Cerebral Edema Flashcards
What things can make the brain swell?
Edema, Extra CSF and tumors - It doesn’t take much increase in pressure to cause symptoms in patients
What are the two kinds of edema?
- Vasogenic
2. Cytotoxic
What is vasogenic cerebral edema?
It is caused by increased vascular permeability. Fluid shifts into intercellular spaces in brain. It can be localized (tumor, access) or generalized (hypoxia, insult to brain)
What is cytotoxic cerebral edema?
It is caused by cell membrane injury. It is seen in hypoxia or with metabolic damage to cells. It involves increased intracellular fluid.
What happens with vasogenic edema?
Something happens that damages or changes the permeability of the vessels and this causes fluid to leak out (more space between cells)
What happens in cytotoxic edema?
There is no damage to intracellular junctions, but there is something missing up the transport to from the cells (metabolic, etc.) Endothelial cells look swollen.
What can cause unilateral cerebral edema?
Brain tumor
How do you treat cytotoxic cerebral edema?
Can’t. Resistant to any known medical treatment.
How do you treat vasogenic cerebral edema?
- Vasogenic responds to steroids and osmotherapy (mannitol). It is usually not very responsive to diuretics or carbonic anhydrase inhibitors (agents that suppress cerebrospinal fluid production).
1. Steroids
2. Mannitol
How do steroids help vasogenic edema?
Steroids (dexamethasone) reduces water permeability of tight junctions.
How does mannitol help vasogenic edema?
- Osmotic diuretic
- 1-2 g/kg, typically lasts 4-6 hours
- Small sugar that doesn’t cross BBB
- So number of particles in blood > number of particles in cells or CSF
- Osmotic force pulls water across membranes
How else do steroids function?
- They reduce WBC numbers and keep them away from inflammation sites.
- They are transcriptional regulators that turn proteins on and off.
What is Hydrocephalus?
It is the accumulation of excessive CSF within the ventricular system.
What happens if hydrocephalus happens in infancy vs. adulthood?

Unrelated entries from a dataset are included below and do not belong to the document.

/-- Settles O30: by the rows of the three classes, and the round trip for their words and the zero word. -/
theorem reservedWordsRaiseInvalidInstruction :
    Obligations.ReservedWordsRaiseInvalidInstruction := by
  refine ⟨fun _ => isReserved_decode, fun low s => ⟨?_, ?_, ?_, ?_, ?_, ?_⟩,
    fun _ => step_of_isReserved, ?_, exec_nop_offset⟩
  · exact decode_encode (i := .reserved3 low) rfl
  · exact decode_encode (i := .reservedB low) rfl
  · exact decode_encode (i := .reservedE low) rfl
  · exact exec_of_isReserved (i := .reserved3 low) rfl s
  · exact exec_of_isReserved (i := .reservedB low) rfl s
  · exact exec_of_isReserved (i := .reservedE low) rfl s
  · exact decode_encode (i := .nop 0) rfl

end Sys2Proof.Machine
end

section
/-! The constant instructions and the pseudo-instructions over them (R111, R112): CONST and HICONST in turn
load any word, and CONST alone loads a word whose high byte repeats its ninth bit. -/

namespace Sys2Proof.Machine

open Sys2Proof

/-! ### Running CONST and HICONST (R174, R175) -/

/-- A register write that advances, whole: its completion, its result and its frame (R142, R145). -/
theorem settle_writeRegEffects {s : State} (hpc : CodeAddress (s.pc + 1#16)) (r : Reg) (v : Word)
    (f : Option Nzp) : ∃ t, settle s (writeRegEffects s r v f) = .next t ∧
      RegisterStep s t r v (f.getD s.psr.nzp) := by
  refine ⟨_, settle_next.mpr ⟨_, writeRegEffects_ok.mpr ⟨hpc, rfl⟩, rfl⟩, ?_⟩
  exact ⟨rfl, fun q => commit_reg _ _ q, rfl, rfl, fun _ => rfl, rfl⟩

theorem exec_const_next {s : State} (hpc : CodeAddress (s.pc + 1#16)) (rd : Reg) (imm : Int) :
    ∃ t, exec (.const rd imm) s = .next t ∧ RegisterStep s t rd (signedImm imm)
      (if s.cfg.nzpOnConst then flagsOfWord (signedImm imm) else s.psr.nzp) := by
  rw [← constFlags_getD]
  exact settle_writeRegEffects hpc rd _ _

theorem exec_hiconst_next {s : State} (hpc : CodeAddress (s.pc + 1#16)) (rd : Reg) (uimm : Nat) :
    ∃ t, exec (.hiconst rd uimm) s = .next t ∧
      RegisterStep s t rd (hiconstValue (s.reg rd) uimm)
        (if s.cfg.nzpOnConst then flagsOfWord (hiconstValue (s.reg rd) uimm) else s.psr.nzp) := by
  rw [← constFlags_getD]
  exact settle_writeRegEffects hpc rd _ _

/-! ### The values they load -/

/-- HICONST replaces the high byte (R175). -/
theorem hiconstValue_toNat (old : Word) (hi : Byte) :
    hiconstValue old hi.toNat = wordOfBytes hi (lowByte old) := by
  have hshift : hi.setWidth 16 <<< 8 = (hi ++ 0#8 : Word) := by
    have h := BitVec.setWidth_append_eq_shiftLeft_setWidth_or (b := hi) (b' := 0#8) (w'' := 16)
    simpa using h.symm
  rw [hiconstValue, BitVec.ofNat_toNat, BitVec.setWidth_eq, BitVec.zeroExtend_eq_setWidth, hshift]
  refine (eq_append_iff 8 8).mpr ⟨?_, ?_⟩
  · exact (extract_cleared (by decide)).trans BitVec.extractLsb'_append_eq_left
  · exact extract_kept (by decide) BitVec.extractLsb'_append_eq_right

/-- The sign extension of the low nine bits keeps the low byte. -/
theorem lowByte_signedImm (v : Word) :
    lowByte (signedImm (v.extractLsb' 0 9).toInt) = lowByte v := by
  apply BitVec.eq_of_toNat_eq
  rw [lowByte, lowByte, signedImm, BitVec.extractLsb'_toNat, BitVec.extractLsb'_toNat,
    BitVec.toNat_ofInt, BitVec.toInt_eq_toNat_cond, BitVec.extractLsb'_toNat]
  simp only [Nat.shiftRight_zero]
  split <;> omega

theorem hiconstValue_signedImm (v : Word) :
    hiconstValue (signedImm (v.extractLsb' 0 9).toInt) (v.extractLsb' 8 8).toNat = v := by
  rw [hiconstValue_toNat, lowByte_signedImm]
  exact wordOfBytes_bytes v

/-- Where the high byte is all zeros or all ones, the low nine bits give the word as a signed number. -/
theorem signedImm_of_highByte {v : Word}
    (h : v.extractLsb' 8 8 = 0x00#8 ∨ v.extractLsb' 8 8 = 0xFF#8) :
    signedImm (v.extractLsb' 0 9).toInt = v := by
  have hv := v.isLt
  have hhigh : v.toNat / 256 = 0 ∨ v.toNat / 256 = 255 := by
    simp only [← BitVec.toNat_inj, BitVec.extractLsb'_toNat, BitVec.toNat_ofNat,
      Nat.shiftRight_eq_div_pow] at h
    omega
  have hsame : (v.extractLsb' 0 9).toInt = v.toInt := by
    rw [BitVec.toInt_eq_toNat_cond, BitVec.toInt_eq_toNat_cond, BitVec.extractLsb'_toNat,
      Nat.shiftRight_zero]
    split <;> split <;> omega
  rw [signedImm, hsame, BitVec.ofInt_toInt]

/-! ### CONST and HICONST in turn -/

theorem exec_const_hiconst {s : State} (hfirst : CodeAddress (s.pc + 1#16))
    (hsecond : CodeAddress (s.pc + 2#16)) (rd : Reg) (v : Word) :
    ∃ u t, exec (.const rd (v.extractLsb' 0 9).toInt) s = .next u ∧
      exec (.hiconst rd (v.extractLsb' 8 8).toNat) u = .next t ∧
      OnlyRegister s t rd v ∧ t.pc = s.pc + 2#16 ∧ SameMemory s t := by
  obtain ⟨u, hu, hconst⟩ := exec_const_next hfirst rd (v.extractLsb' 0 9).toInt
  have hpc : u.pc + 1#16 = s.pc + 2#16 := by rw [hconst.pc, BitVec.add_assoc]; rfl
  obtain ⟨t, ht, hhigh⟩ := exec_hiconst_next (hpc ▸ hsecond) rd (v.extractLsb' 8 8).toNat
  have hvalue : hiconstValue (u.reg rd) (v.extractLsb' 8 8).toNat = v := by
    rw [hconst.regs, if_pos rfl, hiconstValue_signedImm]
  refine ⟨u, t, hu, ht, fun q => ?_, hhigh.pc.trans hpc, fun k => ?_⟩
  · rw [hhigh.regs, hvalue, hconst.regs]
    split <;> rfl
  · rw [hhigh.memory, hconst.memory]

/-- Settles O52: LEA is the pair of the two halves of its label. -/
theorem leaLoadsItsLabel : Obligations.LeaLoadsItsLabel := fun rd label _ =>
  ⟨rfl, fun hfirst hsecond => exec_const_hiconst hfirst hsecond rd label⟩

/-! ### The constant table (R112) -/

theorem lookupConstant_of_unique {table : ConstantTable} {name : List Byte} {i : Int}
    (h : ∀ j, (name, j) ∈ table ↔ j = i) : lookupConstant table name = .ok i := by
  cases hl : lookupConstant table name with
  | ok j => rw [(h j).mp (lookupConstant_mem hl)]
  | error e =>
    obtain ⟨-, habsent⟩ := lookupConstant_error.mp hl
    exact absurd ((h i).mpr rfl) (habsent i)

theorem expandLcNamed_of_absent (rd : Reg) {table : ConstantTable} {name : List Byte}
    (h : ∀ i, (name, i) ∉ table) : expandLcNamed rd table name = .error .absentName := by
  rw [expandLcNamed, lookupConstant_error.mpr ⟨rfl, h⟩]

theorem expandLcNamed_of_unique (rd : Reg) {table : ConstantTable} {name : List Byte} {i : Int}
    (h : ∀ j, (name, j) ∈ table ↔ j = i) (hlo : -32768 ≤ i) (hhi : i ≤ 65535) :
    expandLcNamed rd table name = .ok (expandLc rd (BitVec.ofInt 16 i)) := by
  rw [expandLcNamed, lookupConstant_of_unique h]
  exact if_pos ⟨hlo, hhi⟩

/-- Settles O53: the short expansion where sign extension gives the value, the pair otherwise. -/
theorem lcLoadsItsValue : Obligations.LcLoadsItsValue := by
  refine ⟨fun rd table name =>
      ⟨expandLcNamed_of_absent rd, fun i => expandLcNamed_of_unique rd⟩, fun rd v s hfirst =>
      ⟨fun hsign => ⟨if_pos hsign, ?short⟩, fun hzeros hones hsecond => ⟨?expansion, ?long⟩⟩⟩
  case short =>
    obtain ⟨t, ht, hconst⟩ := exec_const_next hfirst rd (v.extractLsb' 0 9).toInt
    rw [signedImm_of_highByte hsign] at hconst
    exact ⟨t, ht, hconst.regs, hconst.memory⟩
  case expansion => exact if_neg (not_or.mpr ⟨hzeros, hones⟩)
  case long =>
    obtain ⟨u, t, hu, ht, hregs, -, hmem⟩ := exec_const_hiconst hfirst hsecond rd v
    exact ⟨u, t, hu, ht, hregs, hmem⟩

end Sys2Proof.Machine
end

section
/-! The linker's relocation formulas (R110) against the targets of the instructions (R221, R223, R225). -/

namespace Sys2Proof.Machine

open Sys2Proof

/-! ### BR and JMP -/

theorem relocRelative_ok {n : Nat} {addr target : Word} {d : Int} :
    relocRelative n addr target = .ok d ↔
      (target.toNat : Int) = addr.toNat + 1 + d ∧ fitsSigned n d = true := by
  unfold relocRelative
  constructor
  · intro h
    dsimp only at h
    split at h
    · next hfit => cases h; exact ⟨by omega, hfit⟩
    · cases h
  · rintro ⟨hd, hfit⟩
    have hdiff : (target.toNat : Int) - ((addr.toNat : Int) + 1) = d := by omega
    simp only [hdiff, hfit, if_true]

/-- The displacement between two addresses leads from one to the other, also modulo 2^16. -/
theorem relativeTarget_eq {addr target : Word} {d : Int}
    (h : (target.toNat : Int) = addr.toNat + 1 + d) : relativeTarget addr d = target := by
  apply BitVec.eq_of_toNat_eq
  have ht := target.isLt
  rw [relativeTarget, signedImm, BitVec.toNat_add, BitVec.toNat_add, BitVec.toNat_ofInt,
    BitVec.toNat_ofNat]
  omega

theorem relativeTarget_of_relocRelative {n : Nat} {addr target : Word} {d : Int}
    (h : relocRelative n addr target = .ok d) :
    fitsSigned n d = true ∧ relativeTarget addr d = target := by
  obtain ⟨hd, hfit⟩ := relocRelative_ok.mp h
  exact ⟨hfit, relativeTarget_eq hd⟩

/-! ### JSR -/

theorem relocJsr_ok {target : Word} {raw : BitVec 11} (h : relocJsr target = .ok raw) :
    target.toNat % 16 = 0 ∧ raw.toInt = (target.toNat / 16 : Nat) := by
  unfold relocJsr at h
  split at h
  · cases h
  · next halign =>
    split at h
    · next hfit =>
      cases h
      refine ⟨not_not.mp halign, ?_⟩
      rw [← BitVec.ofInt_natCast, toInt_ofInt_of_fitsSigned (by decide) hfit]
    · cases h

/-- The ABS target is 16 times the signed page number, modulo 2^16 (R225). -/
theorem jsrTarget_abs_toNat {c : Config} (hc : c.jsrTarget = .abs) (pc : Word)
    (raw : BitVec 11) : ((jsrTarget c pc raw).toNat : Int) = raw.toInt * 16 % 65536 := by
  have habs : jsrTarget c pc raw = raw.signExtend 16 <<< 4 := by rw [jsrTarget, hc]
  rw [habs, BitVec.toNat_shiftLeft, BitVec.signExtend, BitVec.toNat_ofInt, Nat.shiftLeft_eq]
  omega

/-- Settles O54: a displacement is the difference of its two addresses, and 16 times a signed 11-bit page
number is below 0x4000 or at least 0xC000, so the code addresses among these targets are in user code. -/
theorem relocationsInvertTheTargets : Obligations.RelocationsInvertTheTargets := by
  refine ⟨fun addr target d => ⟨relativeTarget_of_relocRelative, relativeTarget_of_relocRelative,
    fun hd hfit => relocRelative_ok.mpr ⟨hd, hfit⟩, fun hd hfit => relocRelative_ok.mpr ⟨hd, hfit⟩⟩,
    fun c pc target raw hc => ⟨fun h => ?target, fun hcode => ?userCode⟩⟩
  case target =>
    obtain ⟨halign, hraw⟩ := relocJsr_ok h
    have htarget := jsrTarget_abs_toNat hc pc raw
    have hlt := target.isLt
    exact ⟨halign, BitVec.eq_of_toNat_eq (by omega)⟩
  case userCode =>
    have htarget := jsrTarget_abs_toNat hc pc raw
    have hlo := BitVec.le_toInt raw
    have hhi := BitVec.toInt_lt (x := raw)
    omega

end Sys2Proof.Machine
end

section
/-! The step (R140, R141): past the fetch guard it is `exec` of the decoded instruction, and elsewhere it is
the error of the guard. -/

namespace Sys2Proof.Machine

open Sys2Proof

theorem step_eq_exec {s : State} {i : Instr} (hpc : CodeAddress s.pc)
    (hi : decode (s.mem.readWord s.pc) = i) : step s = exec i s := by
  rw [step, fetch_ok.mpr ⟨hpc, hi⟩]

theorem step_of_not_codeAddress {s : State} (hpc : ¬ CodeAddress s.pc) :
    step s = .fault (.pcInReservedRange s.pc s.pc) := by
  rw [step, fetch_error.mpr ⟨hpc, rfl⟩]

/-- Settles O31: the two bytes at `pc` are the word that the fetch reads, and decoding the canonical word of a
well-formed instruction gives it back (R108). -/
theorem stepRunsTheDecodedInstruction : Obligations.StepRunsTheDecodedInstruction := by
  intro s i hpc hi
  refine ⟨fun hbytes => step_eq_exec hpc hbytes, fun hword => step_eq_exec hpc ?_⟩
  rw [hword, decode_encode hi]

/-- Settles O32: the fetch guard stops before anything is read. -/
theorem fetchGuardStopsAtNonCodeAddresses : Obligations.FetchGuardStopsAtNonCodeAddresses :=
  fun _ => step_of_not_codeAddress

end Sys2Proof.Machine
end

section
/-! The flags of a value (R147) and the word value of the PSR (R40), bit by bit. -/

namespace Sys2Proof.Machine

open Sys2Proof

/-! ### The flags of a value -/

section
variable (v : Word)

@[simp] theorem setNzp_n : (setNzp v).n = true ↔ v.toInt < 0 := decide_eq_true_iff
@[simp] theorem setNzp_z : (setNzp v).z = true ↔ v = 0x0000#16 := decide_eq_true_iff
@[simp] theorem setNzp_p : (setNzp v).p = true ↔ 0 < v.toInt := decide_eq_true_iff

end

/-! ### The word value of the PSR -/

section
variable (q : Psr)

/-- The word value field by field: the flags, twelve zeros, the mode. -/
theorem Psr.word_getLsbD (k : Nat) :
    q.word.getLsbD k =
      if k < 3 then q.nzp.bits.getLsbD k
      else if k - 3 < 12 then false
      else (BitVec.ofBool (decide (q.mode = .os))).getLsbD (k - 3 - 12) := by
  refine BitVec.getLsbD_append.trans ?_
  rw [BitVec.getLsbD_append, BitVec.getLsbD_zero]

theorem Psr.word_getLsbD_mode : q.word.getLsbD 15 = true ↔ q.mode = .os := by
  rw [Psr.word_getLsbD, if_neg (by decide), if_neg (by decide)]
  simp

theorem Psr.word_getLsbD_unused {k : Nat} (hlo : 3 ≤ k) (hhi : k ≤ 14) :
    q.word.getLsbD k = false := by
  rw [Psr.word_getLsbD, if_neg (by omega), if_pos (by omega)]

theorem Nzp.bits_getLsbD (f : Nzp) :
    f.bits.getLsbD 2 = f.n ∧ f.bits.getLsbD 1 = f.z ∧ f.bits.getLsbD 0 = f.p := by
  obtain ⟨n, z, p⟩ := f
  revert n z p
  decide

theorem Psr.word_getLsbD_flags :
    q.word.getLsbD 2 = q.nzp.n ∧ q.word.getLsbD 1 = q.nzp.z ∧ q.word.getLsbD 0 = q.nzp.p := by
  have hlow {k : Nat} (hk : k < 3) : q.word.getLsbD k = q.nzp.bits.getLsbD k :=
    (q.word_getLsbD k).trans (if_pos hk)
  rw [hlow (by decide), hlow (by decide), hlow (by decide)]
  exact q.nzp.bits_getLsbD

end

/-- Settles O47: flag by flag, and field by field of the word value. -/
theorem flagsFollowTheSignAndFillThePsr : Obligations.FlagsFollowTheSignAndFillThePsr :=
  ⟨fun v => ⟨setNzp_n v, setNzp_z v, setNzp_p v, setNzp_oneHot v⟩,
    fun q => ⟨q.word_getLsbD_mode, fun _ => q.word_getLsbD_unused, q.word_getLsbD_flags⟩⟩

end Sys2Proof.Machine
end

section
/-! DIV and MOD (R150) against the division of bit vectors: each of the two formulas of R150 is the library's
quotient or remainder, signed or unsigned. -/

namespace Sys2Proof.Machine

open Sys2Proof

/-! ### The formulas of R150 -/

section
variable (a b : Word)

/-- Both wrap the truncated quotient, which leaves the range at -32768 / -1 only. -/
theorem ofInt_tdiv_eq_sdiv : BitVec.ofInt 16 (a.toInt.tdiv b.toInt) = a.sdiv b :=
  BitVec.eq_of_toInt_eq (by rw [BitVec.toInt_ofInt, BitVec.toInt_sdiv])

Infancy - sutures will enlarge and head enlarges
Adult - Ventricles expand, crushing brain and increasing cranial pressure
What are the 5 kinds of hydrocephalus?
- Communicating
- Non-communicating
- Ex vacuo
- Increased CSF production
- Normal pressure
What are two other ways to get a hydrocephalus?
- Blocked ventricle pathway (ex: tumor)
- Blocking CSF exit through arachnoid granulations - can occur after bad meningitis heals and the tissue thickens/blocks pathway
What is a noncommunicating hydrocephalus?

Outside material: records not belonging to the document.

-- ==== Sys2Proof/Config.lean ====
section
/-! DEFINITION. The constants the source fixes (R6), the CRC polynomial (R7), the one free value, and the parameters of a run that
the spec leaves open or offers as arguments of a model (R8, R35 and the table "Open parameters in one place" of
92_eei_decisions.md). -/

namespace Sys2Proof.Config

/-- `END`, the frame delimiter (R6). -/
abbrev endByte : Byte := 0xC0#8
/-- `ESC`, the escape introducer (R6). -/
abbrev escByte : Byte := 0xDB#8
/-- `ESC_END`, which stands for `END` after an introducer (R6). -/
abbrev escEnd : Byte := 0xDC#8
/-- `ESC_ESC`, which stands for `ESC` after an introducer (R6). -/
abbrev escEsc : Byte := 0xDD#8

/-- `HDR_LEN` (R6). -/
abbrev hdrLen : Nat := 2
/-- `FCS_LEN` (R6). -/
abbrev fcsLen : Nat := 2
/-- `MAX_PAYLOAD` (R6), also the size of a waiter's payload slot (R29). -/
abbrev maxPayload : Nat := 300
/-- `MAX_FRAME` (R6): header, payload and checksum. -/
abbrev maxFrame : Nat := 304
/-- `MIN_FRAME` (R6): two address bytes and two checksum bytes. -/
abbrev minFrame : Nat := 4
/-- `RXCAP`, the capacity of the accumulation buffer (R6, R21). -/
abbrev rxCap : Nat := 304

/-- `FCS_INIT` (R6). -/
abbrev fcsInit : Fcs := 0xFFFF#16
/-- `FCS_GOOD`, the residual of a correct frame (R6). -/
abbrev fcsGood : Fcs := 0x0F47#16
/-- `FCS_POLY_REFLECTED` (R7). -/
abbrev fcsPoly : Fcs := 0x8408#16

/-- A free value: what the completion bit of a waiter that was never allocated reads as, one for each such read
in a run. R207 reads `W[w].done`; R29 gives a record for allocated ids only. Nothing is known of it (assumption
13, DESIGN CHOICE). -/
opaque unallocatedDone : Nat → Bool

end Sys2Proof.Config

namespace Sys2Proof

/-- What a full buffer refuses (R8, R168, R169). `stallAll` is this hardware's value; `stallAppend` is the
alternative the spec writes out so that a model can take the policy as an argument. -/
inductive FullPolicy where
  | stallAll
  | stallAppend
  deriving DecidableEq, Repr

/-- The guard of `RX.RETURN`: maximal prefix, or any prefix (R170, D3). -/
inductive ReturnGuard where
  | exact
  | anyPrefix
  deriving DecidableEq, Repr

/-- The guard of `EV.EXPIRE`: with the conjunct `done = 0`, or without it (R240, D12). -/
inductive ExpireGuard where
  | whileNotDone
  | always
  deriving DecidableEq, Repr

/-- The parameters of a run (R35): fixed for the machine, never written by any operation. `regCap = none` is
an infinite registry (R8). -/
structure Params where
  regCap      : Option Nat
  fullPolicy  : FullPolicy
  returnGuard : ReturnGuard
  expireGuard : ExpireGuard
  deriving DecidableEq, Repr

/-- The defaults of 92_eei_decisions.md: the values that reproduce the source, and `STALL_ALL`, this hardware's
full-buffer policy. Assumption 2. -/
def Params.default : Params where
  regCap := none
  fullPolicy := .stallAll
  returnGuard := .exact
  expireGuard := .whileNotDone

end Sys2Proof
end

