-- ==== Sys2Proof/Machine/Step.lean ====
section
/-! DEFINITION. One step of the machine: the schedule's next turn is taken (R58). -/

namespace Sys2Proof.Machine

/-- The state with the first turn of the schedule taken off. -/
def State.popTurn (s : State) : State := { s with schedule := s.schedule.tail }

/-- A turn's operation performed on the state (R58): an operation is executed; an unknown command number is
answered with `ERR_CMD`; an ill-typed command record is refused; an agent that has no step has none. -/
def perform (sel : Selection) (s : State) : Host.Outcome State Fault Refusal :=
  match sel with
  | .op i => exec i s
  | .errCmd op => .next (rejectCommand op s)
  | .badOperands op => .refused (.badOperands op)
  | .noStep => .fault .noStep

/-- One step: one operation performed by the agent the schedule names, atomically (R58). -/
def step (s : State) : Host.Outcome State Fault Refusal :=
  match s.schedule with
  | [] => .fault .idle
  | turn :: _ => perform (select s turn) s.popTurn

/-- The state in which the very next step runs the operation of a table word. -/
def State.withFetchWord (s : State) (nbits w : Nat) : State :=
  match tableCode nbits w with
  | none => s
  | some code => placeCode s code

end Sys2Proof.Machine
end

- Block in ventricular system
- Only part of the ventricular system is enlarged
- Causes:
- -Congenital malformation
- -Tumor
- -Abscess
- -Hematoma
What is a communicating hydrocephalus?
- Block in subarachnoid space
- Entire ventricular system is enlarged
- Causes:
- -Resolving meningitis
- -Subarachnoid hemorrhage
- -Dural sinus thrombosis (blood clot)
What is hydrocephalus Ex Vacuo?
- No block in ventricular system
- Ventricular system is dilated due to brain atrophy (with compensatory increase in CSF volume)
- Causes:
- -Alzheimer’s disease
- -Pick disease
- Brain itself shrinks
What is Hydrocephalus due to increased CSF?
- An uncommon type
- Cause: choroid plexus papilloma
What is normal pressure hydrocephalus?
-Elderly patient with
–Gait disturbance (slow, unsteady, wide-based)
–Unrinary incontinence
–Dementia
-Large ventricles, no cortical atrophy
-Maybe a form of communicating hydrocephalus
-Symptoms may be reversible!
Theory: Something happened that initially blocked the flow of CSF through the ventricles - then, as ventricles enlarged the pressure normalized on its own
-Often misdiagnosed as alzheimer’s disease
How do you treat hydrocephalus?
- Reduce fluid volume and pressure
- Get fluid out:
- -Surgery to remove tumor or blockage
- -Shunt to redirect CSF drainage
- Decrease CSF production using drugs:
- -Acetazolamide
- -Furosemide
What does Acetazolamide do?
It’s a carbonic anhydrase inhibitor. CA is a major enzyme at the blood-brain barrier that acts as a buffer in the blood.
What does furosemide do?
It blocks NKCC pump (Na, K, 2Cl pump) and this will produce the driving osmotic force for CSF production.